▼▼▼

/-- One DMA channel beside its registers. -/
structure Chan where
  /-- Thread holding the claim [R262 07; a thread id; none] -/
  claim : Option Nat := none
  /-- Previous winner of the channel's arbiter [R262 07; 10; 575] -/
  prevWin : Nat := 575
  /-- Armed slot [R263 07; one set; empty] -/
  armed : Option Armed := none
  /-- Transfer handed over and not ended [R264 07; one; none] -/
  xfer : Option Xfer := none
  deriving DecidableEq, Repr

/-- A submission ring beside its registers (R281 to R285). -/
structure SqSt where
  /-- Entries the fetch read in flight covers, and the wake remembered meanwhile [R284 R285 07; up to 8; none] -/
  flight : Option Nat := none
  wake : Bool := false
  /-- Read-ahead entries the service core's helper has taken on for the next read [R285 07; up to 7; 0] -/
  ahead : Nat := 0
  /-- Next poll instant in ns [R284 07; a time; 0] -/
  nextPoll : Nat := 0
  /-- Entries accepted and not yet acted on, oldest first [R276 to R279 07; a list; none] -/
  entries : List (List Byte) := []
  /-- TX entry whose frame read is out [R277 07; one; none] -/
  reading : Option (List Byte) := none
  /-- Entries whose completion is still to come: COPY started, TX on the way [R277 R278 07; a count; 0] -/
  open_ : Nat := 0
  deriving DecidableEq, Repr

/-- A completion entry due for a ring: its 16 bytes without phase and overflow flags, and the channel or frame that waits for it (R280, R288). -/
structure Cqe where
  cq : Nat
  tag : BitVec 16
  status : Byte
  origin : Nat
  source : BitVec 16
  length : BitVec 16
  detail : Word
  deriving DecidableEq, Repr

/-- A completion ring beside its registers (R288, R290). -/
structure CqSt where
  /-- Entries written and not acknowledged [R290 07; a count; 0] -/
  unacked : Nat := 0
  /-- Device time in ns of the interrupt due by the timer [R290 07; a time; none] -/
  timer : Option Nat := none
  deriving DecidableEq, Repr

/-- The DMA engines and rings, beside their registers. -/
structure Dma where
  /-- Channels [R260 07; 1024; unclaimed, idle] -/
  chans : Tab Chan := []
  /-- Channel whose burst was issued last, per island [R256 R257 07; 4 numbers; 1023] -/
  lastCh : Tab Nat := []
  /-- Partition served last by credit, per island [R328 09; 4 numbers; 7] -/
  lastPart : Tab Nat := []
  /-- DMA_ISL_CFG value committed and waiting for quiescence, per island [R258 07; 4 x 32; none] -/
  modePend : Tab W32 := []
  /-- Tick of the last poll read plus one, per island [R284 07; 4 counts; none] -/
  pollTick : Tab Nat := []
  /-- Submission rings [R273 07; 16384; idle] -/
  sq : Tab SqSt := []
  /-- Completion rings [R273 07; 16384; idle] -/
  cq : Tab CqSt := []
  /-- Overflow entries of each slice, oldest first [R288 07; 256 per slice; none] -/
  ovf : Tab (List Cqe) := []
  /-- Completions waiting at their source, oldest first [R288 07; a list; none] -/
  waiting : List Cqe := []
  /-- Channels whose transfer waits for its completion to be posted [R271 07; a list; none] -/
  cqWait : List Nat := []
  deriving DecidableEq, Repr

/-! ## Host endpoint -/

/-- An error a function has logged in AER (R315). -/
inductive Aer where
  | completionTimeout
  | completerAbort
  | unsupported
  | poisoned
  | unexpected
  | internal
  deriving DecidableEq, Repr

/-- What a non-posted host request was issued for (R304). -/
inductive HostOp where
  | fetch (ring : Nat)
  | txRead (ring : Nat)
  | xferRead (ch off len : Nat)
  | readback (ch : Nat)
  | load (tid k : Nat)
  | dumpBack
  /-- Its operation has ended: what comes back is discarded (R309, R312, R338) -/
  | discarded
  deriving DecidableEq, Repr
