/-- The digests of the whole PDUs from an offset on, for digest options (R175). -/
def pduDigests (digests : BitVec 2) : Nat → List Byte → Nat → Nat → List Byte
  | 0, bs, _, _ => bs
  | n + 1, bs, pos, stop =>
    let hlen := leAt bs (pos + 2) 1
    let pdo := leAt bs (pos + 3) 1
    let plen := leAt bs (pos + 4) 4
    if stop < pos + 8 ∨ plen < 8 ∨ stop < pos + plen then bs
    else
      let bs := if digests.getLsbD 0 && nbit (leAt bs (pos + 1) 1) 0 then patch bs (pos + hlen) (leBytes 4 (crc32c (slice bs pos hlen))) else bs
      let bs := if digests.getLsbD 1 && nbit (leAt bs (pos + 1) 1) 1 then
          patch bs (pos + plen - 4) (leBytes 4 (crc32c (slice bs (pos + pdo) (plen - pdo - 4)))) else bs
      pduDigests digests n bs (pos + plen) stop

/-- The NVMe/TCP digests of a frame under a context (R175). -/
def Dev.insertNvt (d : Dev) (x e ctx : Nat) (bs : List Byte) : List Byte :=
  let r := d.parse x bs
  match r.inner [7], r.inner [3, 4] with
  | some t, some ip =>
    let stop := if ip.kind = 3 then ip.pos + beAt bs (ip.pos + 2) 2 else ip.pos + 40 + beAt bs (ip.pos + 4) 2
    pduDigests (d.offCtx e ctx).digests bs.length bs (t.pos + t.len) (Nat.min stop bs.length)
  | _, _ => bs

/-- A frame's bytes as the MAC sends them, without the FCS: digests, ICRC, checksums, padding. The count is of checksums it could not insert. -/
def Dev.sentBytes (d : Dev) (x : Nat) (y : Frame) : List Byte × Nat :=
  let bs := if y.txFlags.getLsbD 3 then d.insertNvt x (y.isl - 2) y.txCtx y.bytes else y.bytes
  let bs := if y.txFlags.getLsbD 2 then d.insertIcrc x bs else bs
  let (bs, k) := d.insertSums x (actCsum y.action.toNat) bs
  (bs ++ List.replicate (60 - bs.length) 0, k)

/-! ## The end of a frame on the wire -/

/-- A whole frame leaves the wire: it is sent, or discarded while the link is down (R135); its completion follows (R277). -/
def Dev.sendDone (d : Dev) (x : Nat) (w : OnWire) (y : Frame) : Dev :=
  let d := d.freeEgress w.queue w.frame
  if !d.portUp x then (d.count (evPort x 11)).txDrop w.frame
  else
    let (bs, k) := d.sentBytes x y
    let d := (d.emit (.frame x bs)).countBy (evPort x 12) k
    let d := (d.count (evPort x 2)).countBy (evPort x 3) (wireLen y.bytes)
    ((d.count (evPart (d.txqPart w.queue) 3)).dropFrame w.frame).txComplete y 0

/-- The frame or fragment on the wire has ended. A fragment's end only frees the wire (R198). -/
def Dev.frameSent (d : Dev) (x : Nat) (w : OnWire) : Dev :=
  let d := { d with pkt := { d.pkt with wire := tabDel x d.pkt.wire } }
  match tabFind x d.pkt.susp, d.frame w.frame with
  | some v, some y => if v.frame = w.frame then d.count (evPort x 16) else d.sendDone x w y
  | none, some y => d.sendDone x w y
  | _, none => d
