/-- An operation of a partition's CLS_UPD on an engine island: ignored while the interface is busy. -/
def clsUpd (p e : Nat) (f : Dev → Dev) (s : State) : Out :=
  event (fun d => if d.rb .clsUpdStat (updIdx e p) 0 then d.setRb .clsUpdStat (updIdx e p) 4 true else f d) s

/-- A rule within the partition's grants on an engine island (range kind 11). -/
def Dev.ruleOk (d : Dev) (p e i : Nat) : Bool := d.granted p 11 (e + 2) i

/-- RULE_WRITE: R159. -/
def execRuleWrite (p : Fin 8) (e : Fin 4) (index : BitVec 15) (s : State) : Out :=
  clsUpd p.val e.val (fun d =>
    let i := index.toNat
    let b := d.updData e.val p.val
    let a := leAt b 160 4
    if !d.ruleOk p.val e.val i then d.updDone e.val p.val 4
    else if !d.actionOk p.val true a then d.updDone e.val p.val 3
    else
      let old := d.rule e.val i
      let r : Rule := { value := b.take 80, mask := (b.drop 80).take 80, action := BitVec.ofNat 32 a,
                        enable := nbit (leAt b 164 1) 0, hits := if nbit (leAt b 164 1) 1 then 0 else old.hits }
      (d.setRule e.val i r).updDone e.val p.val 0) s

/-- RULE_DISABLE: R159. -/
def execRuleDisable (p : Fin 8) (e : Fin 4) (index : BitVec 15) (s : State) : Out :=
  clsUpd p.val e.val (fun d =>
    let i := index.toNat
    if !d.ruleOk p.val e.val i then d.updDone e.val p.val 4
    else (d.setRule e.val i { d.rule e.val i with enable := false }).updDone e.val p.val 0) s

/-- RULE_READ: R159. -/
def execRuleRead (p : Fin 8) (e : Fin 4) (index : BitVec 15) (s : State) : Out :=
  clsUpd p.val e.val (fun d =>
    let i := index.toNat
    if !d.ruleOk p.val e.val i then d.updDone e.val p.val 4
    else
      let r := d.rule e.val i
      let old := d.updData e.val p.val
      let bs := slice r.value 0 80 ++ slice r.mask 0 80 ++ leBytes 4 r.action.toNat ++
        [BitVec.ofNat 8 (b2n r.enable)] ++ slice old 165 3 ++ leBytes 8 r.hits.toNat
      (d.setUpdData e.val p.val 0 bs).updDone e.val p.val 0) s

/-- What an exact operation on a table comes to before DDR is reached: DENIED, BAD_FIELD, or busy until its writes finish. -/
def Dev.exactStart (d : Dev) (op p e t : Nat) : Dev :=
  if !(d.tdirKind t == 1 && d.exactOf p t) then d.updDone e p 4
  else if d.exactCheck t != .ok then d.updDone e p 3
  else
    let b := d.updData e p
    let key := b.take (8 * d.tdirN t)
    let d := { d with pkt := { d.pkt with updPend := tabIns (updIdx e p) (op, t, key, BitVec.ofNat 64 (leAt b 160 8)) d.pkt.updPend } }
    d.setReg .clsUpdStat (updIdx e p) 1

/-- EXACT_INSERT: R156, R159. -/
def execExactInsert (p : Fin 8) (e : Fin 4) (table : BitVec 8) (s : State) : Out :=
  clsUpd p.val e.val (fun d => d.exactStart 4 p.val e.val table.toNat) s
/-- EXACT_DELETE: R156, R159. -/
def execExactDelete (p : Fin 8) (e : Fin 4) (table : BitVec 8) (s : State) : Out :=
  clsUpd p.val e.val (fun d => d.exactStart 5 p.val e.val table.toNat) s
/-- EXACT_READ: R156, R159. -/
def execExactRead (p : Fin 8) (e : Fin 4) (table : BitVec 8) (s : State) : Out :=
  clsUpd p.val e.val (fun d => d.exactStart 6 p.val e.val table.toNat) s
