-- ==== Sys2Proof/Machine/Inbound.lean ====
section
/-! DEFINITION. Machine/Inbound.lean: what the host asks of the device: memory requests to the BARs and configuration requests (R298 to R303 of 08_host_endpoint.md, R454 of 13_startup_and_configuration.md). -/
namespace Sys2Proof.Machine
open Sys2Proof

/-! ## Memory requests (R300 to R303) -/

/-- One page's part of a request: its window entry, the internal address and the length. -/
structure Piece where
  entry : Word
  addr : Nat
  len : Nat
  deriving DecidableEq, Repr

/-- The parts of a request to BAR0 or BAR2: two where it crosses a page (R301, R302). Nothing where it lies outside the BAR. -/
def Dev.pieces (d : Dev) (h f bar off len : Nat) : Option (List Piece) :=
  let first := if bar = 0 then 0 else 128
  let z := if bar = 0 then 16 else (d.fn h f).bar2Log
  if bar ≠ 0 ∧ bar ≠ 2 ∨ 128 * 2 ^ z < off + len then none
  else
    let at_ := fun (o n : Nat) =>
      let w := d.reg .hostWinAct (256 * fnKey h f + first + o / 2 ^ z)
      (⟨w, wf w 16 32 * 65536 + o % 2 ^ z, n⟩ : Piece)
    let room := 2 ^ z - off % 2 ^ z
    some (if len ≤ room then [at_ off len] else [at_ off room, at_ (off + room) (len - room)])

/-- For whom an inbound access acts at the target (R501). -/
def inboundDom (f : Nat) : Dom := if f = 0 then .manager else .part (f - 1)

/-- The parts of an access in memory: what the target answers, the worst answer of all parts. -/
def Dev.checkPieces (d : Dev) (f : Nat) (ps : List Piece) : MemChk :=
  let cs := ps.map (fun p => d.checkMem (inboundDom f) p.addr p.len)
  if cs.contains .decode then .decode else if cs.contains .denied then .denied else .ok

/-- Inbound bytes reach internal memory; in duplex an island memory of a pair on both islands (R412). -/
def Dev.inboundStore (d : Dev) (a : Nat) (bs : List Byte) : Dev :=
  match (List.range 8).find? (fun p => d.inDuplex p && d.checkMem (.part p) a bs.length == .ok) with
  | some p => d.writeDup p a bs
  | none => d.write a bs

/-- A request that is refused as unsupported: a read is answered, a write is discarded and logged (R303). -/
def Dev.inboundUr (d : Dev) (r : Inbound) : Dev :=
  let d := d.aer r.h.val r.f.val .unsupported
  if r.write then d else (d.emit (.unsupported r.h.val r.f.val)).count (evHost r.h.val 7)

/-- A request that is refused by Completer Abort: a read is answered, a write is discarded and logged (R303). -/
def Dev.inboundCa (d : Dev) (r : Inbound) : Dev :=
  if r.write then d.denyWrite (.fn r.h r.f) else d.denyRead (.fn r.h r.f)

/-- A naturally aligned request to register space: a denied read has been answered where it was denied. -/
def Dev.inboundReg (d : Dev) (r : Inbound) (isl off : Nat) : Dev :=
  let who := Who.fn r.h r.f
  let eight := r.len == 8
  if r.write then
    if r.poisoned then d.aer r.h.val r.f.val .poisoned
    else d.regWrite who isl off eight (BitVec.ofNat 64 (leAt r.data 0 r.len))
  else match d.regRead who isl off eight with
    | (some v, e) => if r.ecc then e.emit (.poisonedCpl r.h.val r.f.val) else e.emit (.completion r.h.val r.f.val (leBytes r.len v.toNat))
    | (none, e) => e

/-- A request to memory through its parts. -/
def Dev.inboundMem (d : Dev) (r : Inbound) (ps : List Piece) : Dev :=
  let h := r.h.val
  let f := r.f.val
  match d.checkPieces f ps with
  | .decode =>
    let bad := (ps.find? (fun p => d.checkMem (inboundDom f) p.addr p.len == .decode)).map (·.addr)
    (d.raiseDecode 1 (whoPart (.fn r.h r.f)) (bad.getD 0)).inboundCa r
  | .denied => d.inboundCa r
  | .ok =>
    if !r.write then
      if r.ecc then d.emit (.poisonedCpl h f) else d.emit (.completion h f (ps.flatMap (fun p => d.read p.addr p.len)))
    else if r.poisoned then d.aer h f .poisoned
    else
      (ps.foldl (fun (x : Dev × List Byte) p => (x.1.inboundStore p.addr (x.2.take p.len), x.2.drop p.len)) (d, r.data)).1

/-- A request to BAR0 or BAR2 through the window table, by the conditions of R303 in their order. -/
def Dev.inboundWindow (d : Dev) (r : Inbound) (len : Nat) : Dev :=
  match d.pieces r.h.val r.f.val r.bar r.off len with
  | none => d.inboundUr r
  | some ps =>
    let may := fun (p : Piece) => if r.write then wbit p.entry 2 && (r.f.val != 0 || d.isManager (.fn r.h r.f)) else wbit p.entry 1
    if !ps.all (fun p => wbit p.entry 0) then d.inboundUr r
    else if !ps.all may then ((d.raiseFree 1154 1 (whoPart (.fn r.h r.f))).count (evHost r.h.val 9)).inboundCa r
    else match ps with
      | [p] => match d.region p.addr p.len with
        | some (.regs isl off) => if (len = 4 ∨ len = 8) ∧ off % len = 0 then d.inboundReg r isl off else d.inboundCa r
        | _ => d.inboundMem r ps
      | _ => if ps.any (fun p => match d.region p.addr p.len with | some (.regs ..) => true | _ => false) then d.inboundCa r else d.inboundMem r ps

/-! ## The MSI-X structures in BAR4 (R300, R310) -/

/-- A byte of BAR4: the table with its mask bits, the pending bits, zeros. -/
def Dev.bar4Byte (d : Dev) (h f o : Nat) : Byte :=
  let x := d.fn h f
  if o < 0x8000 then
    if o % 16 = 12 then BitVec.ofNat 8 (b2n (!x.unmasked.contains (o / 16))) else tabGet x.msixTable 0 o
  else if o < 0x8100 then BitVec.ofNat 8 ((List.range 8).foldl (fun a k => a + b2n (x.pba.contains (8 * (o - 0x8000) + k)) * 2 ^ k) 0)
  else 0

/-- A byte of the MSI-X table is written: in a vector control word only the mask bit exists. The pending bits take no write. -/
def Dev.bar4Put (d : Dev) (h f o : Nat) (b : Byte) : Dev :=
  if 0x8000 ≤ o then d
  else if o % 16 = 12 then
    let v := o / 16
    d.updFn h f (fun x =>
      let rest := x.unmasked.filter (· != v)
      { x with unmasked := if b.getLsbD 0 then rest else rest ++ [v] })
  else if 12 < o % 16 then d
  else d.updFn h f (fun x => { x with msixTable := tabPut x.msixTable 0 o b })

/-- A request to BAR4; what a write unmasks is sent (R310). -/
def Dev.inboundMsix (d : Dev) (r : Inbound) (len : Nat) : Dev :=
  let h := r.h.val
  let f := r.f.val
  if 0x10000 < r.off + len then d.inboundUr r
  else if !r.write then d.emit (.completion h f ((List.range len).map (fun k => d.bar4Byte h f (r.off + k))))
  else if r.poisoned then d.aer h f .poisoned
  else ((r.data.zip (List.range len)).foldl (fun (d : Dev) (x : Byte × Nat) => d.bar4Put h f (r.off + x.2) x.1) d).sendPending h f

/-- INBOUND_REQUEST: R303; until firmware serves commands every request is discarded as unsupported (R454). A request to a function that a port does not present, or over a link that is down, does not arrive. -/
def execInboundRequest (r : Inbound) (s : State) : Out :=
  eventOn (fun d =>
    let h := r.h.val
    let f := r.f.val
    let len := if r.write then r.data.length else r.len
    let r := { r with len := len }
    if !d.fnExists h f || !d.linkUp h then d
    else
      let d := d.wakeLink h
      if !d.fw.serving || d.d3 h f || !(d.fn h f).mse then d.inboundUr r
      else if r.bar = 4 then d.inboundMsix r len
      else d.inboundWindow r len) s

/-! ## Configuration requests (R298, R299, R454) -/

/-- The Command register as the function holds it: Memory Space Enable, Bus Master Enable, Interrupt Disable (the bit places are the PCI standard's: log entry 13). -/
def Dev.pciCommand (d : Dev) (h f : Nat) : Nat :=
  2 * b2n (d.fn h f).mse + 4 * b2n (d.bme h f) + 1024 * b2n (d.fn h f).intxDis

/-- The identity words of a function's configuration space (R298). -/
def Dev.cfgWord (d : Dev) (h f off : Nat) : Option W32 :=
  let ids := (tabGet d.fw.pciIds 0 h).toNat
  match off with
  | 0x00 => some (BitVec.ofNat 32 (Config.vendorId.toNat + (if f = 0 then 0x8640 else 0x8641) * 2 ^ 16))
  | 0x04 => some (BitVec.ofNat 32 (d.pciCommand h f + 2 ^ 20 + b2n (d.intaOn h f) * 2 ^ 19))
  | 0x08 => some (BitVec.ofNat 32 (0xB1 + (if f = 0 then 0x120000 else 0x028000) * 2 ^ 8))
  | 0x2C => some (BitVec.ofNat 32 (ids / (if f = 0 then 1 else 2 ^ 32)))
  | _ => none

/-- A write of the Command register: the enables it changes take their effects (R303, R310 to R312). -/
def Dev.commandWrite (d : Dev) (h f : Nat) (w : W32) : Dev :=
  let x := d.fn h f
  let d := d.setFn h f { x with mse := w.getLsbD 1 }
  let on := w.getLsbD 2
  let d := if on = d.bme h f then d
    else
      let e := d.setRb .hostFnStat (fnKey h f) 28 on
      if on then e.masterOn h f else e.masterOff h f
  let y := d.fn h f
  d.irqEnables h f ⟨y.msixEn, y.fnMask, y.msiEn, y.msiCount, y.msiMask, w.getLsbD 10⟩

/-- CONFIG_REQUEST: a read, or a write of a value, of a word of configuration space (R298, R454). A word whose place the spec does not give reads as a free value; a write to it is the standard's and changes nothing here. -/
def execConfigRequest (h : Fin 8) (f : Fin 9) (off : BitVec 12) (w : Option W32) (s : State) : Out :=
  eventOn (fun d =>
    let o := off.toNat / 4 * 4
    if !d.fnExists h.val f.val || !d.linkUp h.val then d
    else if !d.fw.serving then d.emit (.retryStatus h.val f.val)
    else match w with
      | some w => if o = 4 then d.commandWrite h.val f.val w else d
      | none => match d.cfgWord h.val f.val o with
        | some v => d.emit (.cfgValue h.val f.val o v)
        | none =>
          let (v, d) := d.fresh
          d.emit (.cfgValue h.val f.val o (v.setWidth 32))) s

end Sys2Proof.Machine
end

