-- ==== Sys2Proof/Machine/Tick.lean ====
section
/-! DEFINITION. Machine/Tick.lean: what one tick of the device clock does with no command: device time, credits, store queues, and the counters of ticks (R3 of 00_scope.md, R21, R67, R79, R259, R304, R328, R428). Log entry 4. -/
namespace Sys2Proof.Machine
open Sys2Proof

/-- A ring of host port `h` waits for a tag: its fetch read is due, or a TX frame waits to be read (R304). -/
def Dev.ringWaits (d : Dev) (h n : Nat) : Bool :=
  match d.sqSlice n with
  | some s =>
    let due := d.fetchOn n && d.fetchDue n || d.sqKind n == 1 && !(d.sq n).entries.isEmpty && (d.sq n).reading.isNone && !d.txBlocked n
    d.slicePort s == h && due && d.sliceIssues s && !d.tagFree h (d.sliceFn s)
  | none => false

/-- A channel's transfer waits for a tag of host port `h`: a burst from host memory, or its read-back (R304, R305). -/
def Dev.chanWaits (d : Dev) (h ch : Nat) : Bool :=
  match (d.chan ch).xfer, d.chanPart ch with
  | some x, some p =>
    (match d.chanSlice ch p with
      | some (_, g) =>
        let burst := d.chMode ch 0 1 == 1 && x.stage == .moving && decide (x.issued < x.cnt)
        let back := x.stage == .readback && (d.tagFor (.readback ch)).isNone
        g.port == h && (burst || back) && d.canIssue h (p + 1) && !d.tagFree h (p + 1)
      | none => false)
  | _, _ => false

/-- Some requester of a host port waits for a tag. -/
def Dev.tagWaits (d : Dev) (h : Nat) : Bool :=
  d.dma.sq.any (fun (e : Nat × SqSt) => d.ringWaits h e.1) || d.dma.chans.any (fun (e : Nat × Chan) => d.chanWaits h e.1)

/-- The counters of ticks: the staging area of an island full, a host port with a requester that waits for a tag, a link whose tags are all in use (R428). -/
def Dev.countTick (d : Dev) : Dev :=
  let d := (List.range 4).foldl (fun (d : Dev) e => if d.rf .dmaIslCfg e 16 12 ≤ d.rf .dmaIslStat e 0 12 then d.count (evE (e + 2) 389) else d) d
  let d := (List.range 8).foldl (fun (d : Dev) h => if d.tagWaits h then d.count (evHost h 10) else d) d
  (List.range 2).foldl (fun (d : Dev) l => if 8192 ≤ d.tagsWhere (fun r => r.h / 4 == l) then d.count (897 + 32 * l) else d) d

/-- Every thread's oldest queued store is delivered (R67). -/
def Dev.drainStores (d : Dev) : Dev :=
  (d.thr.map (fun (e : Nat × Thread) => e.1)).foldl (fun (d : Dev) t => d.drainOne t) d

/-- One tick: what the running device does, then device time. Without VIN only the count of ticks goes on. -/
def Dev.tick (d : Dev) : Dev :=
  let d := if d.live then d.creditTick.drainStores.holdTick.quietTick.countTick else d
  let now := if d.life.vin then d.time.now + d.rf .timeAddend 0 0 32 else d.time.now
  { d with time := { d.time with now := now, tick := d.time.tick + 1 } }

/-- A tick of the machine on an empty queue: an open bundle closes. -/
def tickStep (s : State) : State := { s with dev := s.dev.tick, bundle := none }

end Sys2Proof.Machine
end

▲▲▲

▶ **Exercise**:
Set down, unchanged, only those lines above that fall between the line with "let hlen := leAt bs (pos + 2) 1" and the line with "let bs := if digests.getLsbD 1", the two end lines included.

▶ **Response to this exercise**:
    let hlen := leAt bs (pos + 2) 1
    let pdo := leAt bs (pos + 3) 1
    let plen := leAt bs (pos + 4) 4
    if stop < pos + 8 ∨ plen < 8 ∨ stop < pos + plen then bs
    else
      let bs := if digests.getLsbD 0 && nbit (leAt bs (pos + 1) 1) 0 then patch bs (pos + hlen) (leBytes 4 (crc32c (slice bs pos hlen))) else bs
      let bs := if digests.getLsbD 1 && nbit (leAt bs (pos + 1) 1) 1 then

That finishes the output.